Dielectric Reliability Models and Mechanisms

Aggressive technology scaling continues to erode reliability margins. We review the effects of voltage and thickness scaling on dielectric reliability breakdown models and mechanisms. The understanding and progress in exploiting breakdown physics for improving reliability margins are discussed.

Paul E. Nicollian

Paul E. Nicollian received the B.S. degree in physics from Penn State University (1983) and the M.S. degree in physics from the University of Texas, Dallas (1990). He joined Texas Instruments in 1985, where he is currently a Senior Member of the Technical Staff in the Silicon Technology Development center.
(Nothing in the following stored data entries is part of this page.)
/-- A frame of a lost role completes DEADLINE_BREACH with cause DEVICE_LOST (R363): the frame after the last of the role. -/
def lostFrame (s : State) (stream i : Nat) : State :=
  match homeBy s stream with
  | none => s
  | some h => match homeCtx s h, h.members[i]? with
    | some x, some m =>
      let k := if Plan_.mode h.plan = 2 then h.members.length else 1
      let src := match m.last with | some f => (f + k) % 2 ^ 32 | none => if Plan_.mode h.plan = 2 then i else 0
      let n := newPic s h x src
      setHome (endPic n.2 h.ctx n.1 (0x0B, 4)) (setMember h i { m with last := some src })
    | _, _ => s

/-- A role of a home is lost with its device (R356, R363): of a frame in flight of which no unit had come, the completion is
written now, and the next when a frame period has passed. DESIGN CHOICE (assumption 60): the periods count from the death. -/
def loseRole (s : State) (stream i : Nat) (hadPic : Bool) : State :=
  match homeBy s stream with
  | none => s
  | some h => match homeCtx s h, h.members[i]? with
    | some x, some m =>
      let per := Ct.period x.block * (if Plan_.mode h.plan = 2 then h.members.length else 1)
      let s1 := setHome s (setMember h i { m with lostNext := some (s.dt + per) })
      if Plan_.mode h.plan = 1 ∨ hadPic = true ∨ h.leaving = true then s1 else lostFrame s1 stream i
    | _, _ => s

/-- The frame periods of lost roles that have passed (R363): each writes its completion. The frames of a widen stream that has
other members are known from these. -/
def lostPeriods (s : State) : State :=
  s.casc.homes.foldl (fun s h0 => (List.range h0.members.length).foldl (fun s i =>
    match homeBy s h0.stream with
    | none => s
    | some h => match homeCtx s h, h.members[i]? with
      | some x, some m =>
        let per := Ct.period x.block * (if Plan_.mode h.plan = 2 then h.members.length else 1)
        match m.lostNext with
        | some t =>
          if t ≤ s.dt ∧ h.leaving = false ∧ (Plan_.mode h.plan ≠ 1 ∨ (i = 0 ∧ h.members.all (·.dead) = true)) then
            lostFrame (setHome s (setMember h i { m with lostNext := some (t + per) })) h.stream i
          else s
        | none => s
      | _, _ => s) s) s

/-- End the pictures of a home that wait for the members selected, as DEADLINE_BREACH with cause DEVICE_LOST. -/
def loseMembers (s : State) (h : Home) (sel : Member → Bool) (dead : Bool) : State :=
  match homeCtx s h with
  | none => s
  | some x =>
    let ms := (List.range h.members.length).zip h.members
    let ids := (x.pics.filter fun p => ms.any fun e => sel e.2 && waitsOn h x e.1 e.2 p).map (·.id)
    let g := { h with
      members := h.members.map fun m =>
        { m with dead := m.dead || (dead && sel m), cur := if sel m || m.cur.any ids.contains then none else m.cur }
      relay := h.relay.filter fun e => !ids.contains e.1 }
    let s1 := ids.foldl (fun s id => endPic s h.ctx id (0x0B, 4)) (setHome s g)
    let s2 := numberPics (x.pics.length + 1) s1 g
    if dead then (ms.filter fun e => sel e.2 && !e.2.dead).foldl (fun s e =>
        loseRole s h.stream e.1 (x.pics.any fun p => ids.contains p.id && waitsOn h x e.1 e.2 p)) s2
    else s2

/-- The same in every home. -/
def loseAll (s : State) (sel : Member → Bool) (dead : Bool) : State :=
  s.casc.homes.foldl (fun s h => if (homeBy s h.stream).isSome && h.members.any sel then
    homeLeave (loseMembers s h sel dead) h.stream else s) s

/-! ## UNIT_ENTER_FIFO of the three kinds of context -/

/-- A relayed unit may enter: the PH that names its picture and its timestamp has come, for an SH before it (R106, R107). -/
def relayKnown (x : Ctx) (id : Nat) (se : Bool) : Bool :=
  Ct.mode x.block == 4 || se || (getPic x id).any fun p => p.picNum.isSome

/-- The next unit of a relayed stream enters its egress FIFO; a stream end unit carries the PIC_TAG of the last picture (R108). -/
def relayEnter (s : State) (h : Home) (x : Ctx) : State :=
  match h.relay with
  | [] => s
  | (id, u, last, se) :: t =>
    if !relayKnown x id se then s
    else if !fifoFits s x.adm.fifo u.length then unitStall s x.adm.fifo u.length
    else
      let p := (getPic x id).getD { id := id, src := 0 }
      let s1 := withPic (setHome s { h with relay := t }) h.ctx id fun p =>
        { p with entered := p.entered + 1, bytesOut := p.bytesOut + u.length }
      homeLeave (pushUnit s1 (Ct.flow x.block)
        { ctx := h.ctx, pic := id, num := if se then beAt u 4 4 else p.picNum.getD 0, ts := rtpTs p.capNs, bytes := u, first := p.entered == 0, last := last
          buf := none, fifo := x.adm.fifo, at_ := s.dt, acs := Ct.mode x.block != 4, se := se }) h.stream

/-- The next unit of a member at its own home goes straight to the merge (R359). -/
def localEnter (s : State) (c : Nat) (x : Ctx) : State :=
  match s.casc.roles.find? fun r => r.ctx == c with
  | none => s
  | some r => match enterPic x with
    | some p0 =>
      let cap := capOf s x p0.cfg p0
      let s := cap.2
      let p := skipLost (unitCount p0) cap.1
      let fin := fun (s : State) => finishPic (withPic s c p.id fun q => { q with tData := some s.dt }) c p.id
      (match nextUnit p with
       | some u =>
         let y := setCtx s c (updPic x p.id fun _ => { p with
           entered := p.entered + 1, bytesOut := p.bytesOut + u.bytes.length
           segs := match u.seg with
             | some t => p.segs.map fun o => if (o.plane, o.row, o.seg) = t then { o with buf := none } else o
             | none => p.segs })
         let s1 := homeUnit (freeBuf y c u.buf) r.stream r.place u.bytes
         if p.entered + 1 = unitCount p then fin s1 else s1
       | none => if unitCount p ≤ p.entered then fin (setCtx s c (updPic x p.id fun _ => p)) else setCtx s c (updPic x p.id fun _ => p))
    | none =>
      if x.rel = 2 ∧ x.pics.isEmpty = true ∧ x.encQ.isEmpty = true ∧ seDue x = true then
        let s1 := homeUnit (setCtx s c { x with strm := false }) r.stream r.place (seUnit ((x.picNum + 2 ^ 32 - 1) % 2 ^ 32))
        homeLeave (releaseCheck s1 c) r.stream
      else s

/-- UNIT_ENTER_FIFO (R167, R359). -/
def unitEnterAny (c : Nat) (s : State) : State :=
  match getCtx s c with
  | none => s
  | some x =>
    if x.role = 2 then localEnter s c x
    else if x.role = 3 then
      match s.casc.homes.find? fun h => h.ctx == c with
      | some h => if !blockUp s fifoPg then s
          else if Plan_.mode h.plan = 3 then (if h.relay.isEmpty then homeLeave s h.stream else relayEnter s h x)
          else unitEnter c (homeLeave s h.stream)
      | none => s
    else unitEnter c s

def execUnitEnterFifo (ctx : Nat) (s : State) : Out := act (unitEnterAny ctx) s

end Sys2Proof.Machine
end

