-- ==== Sys2Proof/Machine/Clocks.lean ====
section
/-! DEFINITION. Clocks and device time (R430–R434, R438, R442, R443): PLL and reference monitors, rate, steps and slews, and the
event crossers' overflow. -/
namespace Sys2Proof.Machine

/-- ROOT_PLL_LOL (R430): device time and every core domain stop, and the fault state is entered. -/
def rootPllLol (s : State) : State :=
  if s.clk.rootLock then raiseFault { s with clk := { s.clk with rootLock := false } } clkPg 0 0 else s

/-- REF_CLOCK_LOSS (R431): the links that the reference serves go down. -/
def refClockLoss (eth : Bool) (s : State) : State :=
  if eth then
    (if s.clk.ethOk then raiseFault (ethDown 1 (ethDown 0 { s with clk := { s.clk with ethOk := false } })) clkPg 3 0 else s)
  else if s.clk.pcieOk then
    raiseFault { s with clk := { s.clk with pcieOk := false }, boot := { s.boot with pcieUp := false } } clkPg 2 0
  else s

/-- REF_CLOCK_RETURN (R431). -/
def refClockReturn (eth : Bool) (s : State) : State :=
  if eth then { s with clk := { s.clk with ethOk := true } } else { s with clk := { s.clk with pcieOk := true } }

def execRootPllLol (s : State) : Out := actBus rootPllLol s
def execRefClockLoss (eth : Bool) (s : State) : Out := actBus (refClockLoss eth) s
def execRefClockReturn (eth : Bool) (s : State) : Out := actBus (refClockReturn eth) s

/-! ## Device time (R432–R434) -/

/-- A write that only a Steward may make (R433, R443). -/
def clkWrite (rq : Requester) (off : Nat) (op : State → State) (s : State) : State :=
  regOp rq clkPg off (fun s => if isSteward rq then op s else bump s clkPg 0 0x120 1) s

/-- DT_ADJ (R433, R434): the nearer limit of ±500,000 ppb; it waits for a running slew. -/
def dtAdj (ppb : BitVec 32) (s : State) : State :=
  let v := clip3 (-500000) 500000 ppb.toInt
  let s1 := rput s clkPg 0 0x108 (BitVec.ofInt 32 v)
  { s1 with clk := if s1.clk.slew.isSome then { s1.clk with adjWait := some v } else { s1.clk with adj := v } }

/-- DT_CMD (R433): the offset or value of DT_STEP is taken at the common edge 2 µs ahead. -/
def dtCmd (set : Bool) (s : State) : State :=
  if s.clk.cmd.isSome then bump s clkPg 0 0x120 1
  else
    let v := rgetDt s clkPg 0 0x10C
    { s with clk := { s.clk with cmd := some (set, if set then (v : Int) else signed 80 v, s.tick + 200) } }

/-- Some Carousel list holds a reservation (R42, R434). -/
def anyReserved (s : State) : Bool := (List.range 25).any (carReserved s)

/-- A list after device time has moved at once (R434): the entry at the new position; a pending list whose start has been
passed starts now, late. -/
def carMoved (s : State) (l : Nat) : State :=
  let c := getCar s l
  match c.pend with
  | some p =>
    if p.start ≤ s.dt then
      carListStart l (setCar s l { c with late := true, lateCount := min 0xFFFFFFFF (c.lateCount + 1) })
    else setCar s l { c with cur := carAt c.oper s.dt }
  | none => setCar s l { c with cur := carAt c.oper s.dt }

/-- The timers of DMA channel 0 and the FSYNC pins after device time has moved at once (R277, R160): each next acts at its first
instant from the new time on. DEDUCED (assumption 12). -/
def retime (s : State) : State :=
  let s1 := (List.range 8).foldl (fun s2 t =>
    let x : Timer := ngetD s2.timers t {}
    if x.next.isSome then { s2 with timers := nset s2.timers t { x with
      next := firstTick (tmrBase s2 t) (tmrPeriod s2 t) (max x.from_ s2.dt) } }
    else s2) s
  (List.range 4).foldl (fun s2 n =>
    let x := getSensor s2 n
    if x.fsyncNext.isSome then setSensor s2 n { x with
      fsyncNext := firstTick (rgetDt s2 (sensorPage n) 0 0x144) (rget64 s2 (sensorPage n) 0 0x150) (max x.fsyncFrom s2.dt) }
    else s2) s1

/-- Every replica moves by an offset at once. -/
def moveTime (s : State) (ofs : Int) : State :=
  (List.range 25).foldl carMoved (retime { s with dt := (((s.dt : Int) + ofs) % (2 ^ 80 : Nat)).toNat })

/-- Remove an offset as a slew (R434). -/
def slewTime (s : State) (ofs : Int) : State :=
  { s with clk := { s.clk with slew := some (ofs * 1000000000), converted := true } }

/-- What is left of a running slew, in 2^-16 ns. -/
def slewRest (s : State) : Int := match s.clk.slew with | some x => x / 1000000000 | none => 0

/-- DT_CMD_DONE (R432–R434). -/
def dtCmdDone (s : State) : State :=
  match s.clk.cmd with
  | none => s
  | some (set, v, due) =>
    if s.tick < due then s
    else
      let s1 := { s with clk := { s.clk with cmd := none, converted := false } }
      let ofs := if set then v - (s.dt : Int) else v
      setEvt (if anyReserved s then slewTime s1 (if set then ofs else slewRest s + ofs) else moveTime s1 ofs) clkPg 0

/-- SLEW_DONE (R434): the rate returns to DT_ADJ, with a value that waited. -/
def slewDone (s : State) : State :=
  if s.clk.slew = some 0 then
    setEvt { s with clk := { s.clk with slew := none, adj := s.clk.adjWait.getD s.clk.adj, adjWait := none } } clkPg 1
  else s

def execDtAdj (rq : Requester) (ppb : BitVec 32) (s : State) : Out := .next (clkWrite rq 0x108 (dtAdj ppb) s)
def execDtStep (rq : Requester) (s : State) : Out := .next (clkWrite rq 0x118 (dtCmd false) s)
def execDtSet (rq : Requester) (s : State) : Out := .next (clkWrite rq 0x118 (dtCmd true) s)
def execDtCmdDone (s : State) : Out := act dtCmdDone s
def execSlewDone (s : State) : Out := act slewDone s

/-- CDC_EVT_OVF (R438): the crosser's sticky bit is set, lost pulses are counted and the crosser named. -/
def cdcEvtOvf (id lost : Nat) (s : State) : State :=
  let k := s.clk
  raiseFault { bump s clkPg 0 0x11C lost with
    clk := { k with ovf := if k.ovf.contains id then k.ovf else k.ovf ++ [id], ovfId := id % 4096, ovfValid := true } } clkPg 1 0

def execCdcEvtOvf (id lost : Nat) (s : State) : Out := actBus (cdcEvtOvf id lost) s

end Sys2Proof.Machine
end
His current research is focused the reliability physics of ultrathin gate dielectrics. His contributions include a proof that TDDB is voltage rather than field driven, which helped end the controversy on breakdown models. In the same experiment, he demonstrated that the optimistic anode hole injection model remains a plausible breakdown mechanism at low voltages. He was the 1^ST to show that the dominant SILC mechanism at VFB in ultrathin oxides is due to interface traps, reducing some of the confusion in analyzing ultrathin oxide stress data. He has demonstrated that plasma nitridation enables a significant extension of the reliability scaling limit of SiO₂ based films. He has co-authored 18 publications, holds 2 US patents, and is a recipient of the 2000 IRPS Best Paper Award. He serves on the IRPS Technical Program Committee, and was co-chairman of Device Dielectrics in 2001. Mr. Nicollian is a Senior Member of the IEEE.